CLFEC: A New Task for Unified Linguistic and Factual Error Correction in paragraph-level Chinese Professional Writing
This addresses the need for reliable, fully automatic proofreading systems in industrial settings by combining linguistic and factual correction, though it is incremental as it builds on existing LLM-based methods.
The paper tackles the problem of unified linguistic and factual error correction in paragraph-level Chinese professional writing by introducing the CLFEC task, and results show that handling both error types in the same context outperforms decoupled processes, with agentic workflows being effective with suitable models.

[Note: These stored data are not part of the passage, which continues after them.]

/-- R202, R207, R208, R209, R210, R213: on an empty double buffer the producer is given its slot, the words from the
transport that fit are collected in it after those it holds, and it is handed over; the consumer is then given that slot,
hands its words to `DEC.decode` in order, and gives the slot back. R207, R212: with one packet outstanding the producer
writes a second one; then it waits (or gets null when shut down) and may not touch a slot, and the consumer reads the two
in the order they were written. R233, R234: the destructor, also when this connection's endpoint is closed, clears the
run flag, so that a thread waiting in `start_write` or `start_read` gets null (R207, R209), leaves nothing else pending
to a receive thread and takes the endpoint off the registry; once it has begun, no step
touches the Decoder, the double buffer's packets or the words received. Waiting by asking again, the empty slot
afterwards, the refusals, the registry's key and what destruction leaves are the model's (log entries 13, 15, 33 and 34).
-/
def Obligations.PacketIsHandedOverInOrder : Prop :=
  (∀ (n k : Nat) (p : List Bits) (s : State), s.dbuf.Inv → s.conn.alive = true → s.dbuf.count = 0 →
    k = min n (s.dbuf.capacity - (s.dbuf.slot s.dbuf.producer).length) →
    p = s.dbuf.slot s.dbuf.producer ++ s.conn.inbox.take k →
    execEnv .available s = .next { s with ret := .bool (!s.conn.inbox.isEmpty) } ∧
    execEnv .startWrite s = .next { s with ret := .slot (some s.dbuf.producer) } ∧
    execEnv .startRead s = .next { s with ret := if s.dbuf.run then .blocked else .slot none } ∧
    ∃ t u v w, execEnv (.fillSlot n) s = .next t ∧ t.ret = .nat (s.conn.inbox.take k).length ∧
      execEnv .stopWrite t = .next u ∧
      u.dbuf.count = 1 ∧ u.dbuf.producer ≠ s.dbuf.producer ∧ u.conn = { s.conn with inbox := s.conn.inbox.drop k } ∧
      execEnv .startRead u = .next { u with ret := .slot (some s.dbuf.producer) } ∧
      execEnv .decodeSlot u = .next v ∧
      v.pending = p.map (fun x => .op (.decDecode x)) ++ s.pending ∧
      execEnv .stopRead v = .next w ∧ w.dbuf.count = 0 ∧ w.dbuf.consumer = w.dbuf.producer ∧
      w.enc = s.enc ∧ w.dec = s.dec) ∧
  (∀ (n k : Nat) (p q : List Bits) (s : State), s.dbuf.Inv → s.conn.alive = true → s.dbuf.count = 1 →
    k = min n (s.dbuf.capacity - (s.dbuf.slot s.dbuf.producer).length) →
    p = s.dbuf.slot s.dbuf.consumer → q = s.dbuf.slot s.dbuf.producer ++ s.conn.inbox.take k →
    execEnv .startWrite s = .next { s with ret := .slot (some s.dbuf.producer) } ∧
    ∃ t u v w, execEnv (.fillSlot n) s = .next t ∧ execEnv .stopWrite t = .next u ∧
      u.dbuf.count = 2 ∧ u.conn = { s.conn with inbox := s.conn.inbox.drop k } ∧
      execEnv .startWrite u = .next { u with ret := if u.dbuf.run then .blocked else .slot none } ∧
      (∀ j, execEnv (.fillSlot j) u = .refused .environmentMisuse) ∧
      execEnv .stopWrite u = .refused .environmentMisuse ∧
      execEnv .startRead u = .next { u with ret := .slot (some s.dbuf.consumer) } ∧
      execEnv .decodeSlot u = .next v ∧ v.pending = p.map (fun x => .op (.decDecode x)) ++ s.pending ∧
      execEnv .stopRead v = .next w ∧ w.dbuf.count = 1 ∧ w.enc = s.enc ∧ w.dec = s.dec ∧
      ∀ x : State, x.dbuf = w.dbuf → x.conn.alive = true →
        execEnv .startRead x = .next { x with ret := .slot (some s.dbuf.producer) } ∧
        ∃ y z, execEnv .decodeSlot x = .next y ∧ y.pending = q.map (fun b => .op (.decDecode b)) ++ x.pending ∧
          execEnv .stopRead y = .next z ∧ z.dbuf.count = 0) ∧
  (∀ s : State, ∃ t, execEnv .destroy s = .next t ∧ t.conn.alive = false ∧ t.dbuf = { s.dbuf with run := false } ∧
    t.NoReceiveThread ∧ t.dec = s.dec ∧ t.enc = s.enc ∧ t.calls = s.calls ∧ t.conn.inbox = s.conn.inbox ∧
    (s.dbuf.count = 2 → execEnv .startWrite t = .next { t with ret := .slot none }) ∧
    (s.dbuf.count = 0 → execEnv .startRead t = .next { t with ret := .slot none }) ∧
    ∀ e, s.conn.endpoint = some e → execEnv (.closeConnection e) s = .next t ∧ t.conn.endpoint = none ∧
      t.conn.registry = s.conn.registry.erase e) ∧
  ∀ s t : State, s.conn.alive = false → s.NoReceiveThread → step s = .next t →
    t.dec = s.dec ∧ t.calls = s.calls ∧ t.conn.inbox = s.conn.inbox ∧
      t.dbuf = { s.dbuf with run := t.dbuf.run } ∧ t.conn.alive = false ∧ t.NoReceiveThread
end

Chinese text correction has traditionally focused on spelling and grammar, while factual error correction is usually treated separately. However, in paragraph-level Chinese professional writing, linguistic (word/grammar/punctuation) and factual errors frequently co-occur and interact, making unified correction both necessary and challenging. This paper introduces CLFEC (Chinese Linguistic & Factual Error Correction), a new task for joint linguistic and factual correction. We construct a mixed, multi-domain Chinese professional writing dataset spanning current affairs, finance, law, and medicine. We then conduct a systematic study of LLM-based correction paradigms, from prompting to retrieval-augmented generation (RAG) and agentic workflows. The analysis reveals practical challenges, including limited generalization of specialized correction models, the need for evidence grounding for factual repair, the difficulty of mixed-error paragraphs, and over-correction on clean inputs. Results further show that handling linguistic and factual Error within the same context outperform decoupled processes, and that agentic workflows can be effective with suitable backbone models. Overall, our dataset and empirical findings provide guidance for building reliable, fully automatic proofreading systems in industrial settings.